* [About this task]: Your answer needs to include each line of the records in which the string "match" can be found.

Saved data entries:
/-- Add busy tile-cycles to the measurement of a stage (R145) and to the counters (R380). -/
def Module.countBusy (m : Module) (ten n i : Nat) (step : Word64) (busy : Nat) : Module :=
  let keep := m.fld Fld.PLC_MEASURE_STEPS
  let low := m.lowestStep n i
  let m := m.setStage n i (fun s => { s with
    busyLog := trimLog keep low (Map.insert s.busyLog step.toNat (Map.get 0 s.busyLog step.toNat + busy)) })
  m.count 0x2001 ten busy

/-- A relocation has reserved the cluster (R151). -/
def Module.targeted (m : Module) (c : Nat) : Bool :=
  m.cls.any (fun p =>
    match p.2.move with
    | some mv => mv.target == some c
    | none => false)

/-- The cluster carries no route, moves nowhere, and no relocation has reserved it. -/
def Module.isIdle (m : Module) (c : Nat) : Bool :=
  (m.cl c).route.isNone && (m.cl c).move.isNone && m.fld Fld.FAB_CL_STATUS_STATE c == 0 && !m.targeted c

/-- The state that a cluster has when no move keeps it DRAINING: ACTIVE under a running route, else IDLE. -/
def Module.restState (m : Module) (c : Nat) : Module :=
  m.setClState c (match m.stageOf c with
    | some (_, r, _) => if r.state == .running || r.state == .stopping then 1 else 0
    | none => 0)

/-- Unassigned, idle, unretired clusters of the module (R369, R370). -/
def Module.freeClusters (m : Module) : List Nat :=
  (List.range 100).filter (fun c => !m.flag Fld.FAB_CL_ASSIGN_VALID c && m.fld Fld.FAB_CL_STATUS_STATE c == 0
    && (m.cl c).move.isNone)

/-- The cluster of a tenancy with a logical number (R41). [log 37 DEDUCED] -/
def Module.clusterOf (m : Module) (t : Ten) (logical : Nat) : Option Nat :=
  (m.assigned t).find? (fun c =>
    m.fld Fld.FAB_CL_ASSIGN_LOGICAL c == logical && (m.cl c).twinOf.isNone && pairOk (m.reg .FAB_CL_ASSIGN c))

/-- A cluster other than `c` carries a route, or is reserved, under a LOGICAL number of the tenancy. -/
def Module.logicalUsed (m : Module) (t : Ten) (c l : Nat) : Bool :=
  (m.assigned t).any (fun d => d != c && (m.cl d).route.isSome && (m.cl d).twinOf.isNone
    && m.fld Fld.FAB_CL_ASSIGN_LOGICAL d == l)
  || (List.range 100).any (fun d => d != c &&
    match (m.cl d).move with
    | some mv => mv.ten == t && mv.logical == some l
    | none => false)

/-- The lowest LOGICAL number that the tenancy is not using, for a cluster that joins a stage (R147). -/
def Module.freeLogical (m : Module) (t : Ten) (c : Nat) : Nat :=
  ((List.range 101).find? (fun l => !m.logicalUsed t c l)).getD 100

/-- The lowest number that no cluster of the tenancy has. -/
def Module.unheldLogical (m : Module) (t : Ten) : Nat :=
  ((List.range 101).find? (fun l => (m.clusterOf t l).isNone)).getD 100

/-- Give a cluster a LOGICAL number of the tenancy; an idle cluster that has it takes the cluster's old one, so that the
numbers stay distinct. -/
def Module.takeLogical (m : Module) (t : Ten) (c l : Nat) : Module :=
  let mine := m.flag Fld.FAB_CL_ASSIGN_VALID c && m.fld Fld.FAB_CL_ASSIGN_TENANCY c == t.val
  let old := m.fld Fld.FAB_CL_ASSIGN_LOGICAL c
  let holder := (m.assigned t).find? (fun d => d != c && m.fld Fld.FAB_CL_ASSIGN_LOGICAL d == l && (m.cl d).route.isNone)
  let m := m.setAssign c true t.val l
  match holder with
  | none => m
  | some d => m.setAssign d true t.val (if mine then old else m.unheldLogical t)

* [Result]:
    match p.2.move with
  m.setClState c (match m.stageOf c with
    match (m.cl d).move with
  match holder with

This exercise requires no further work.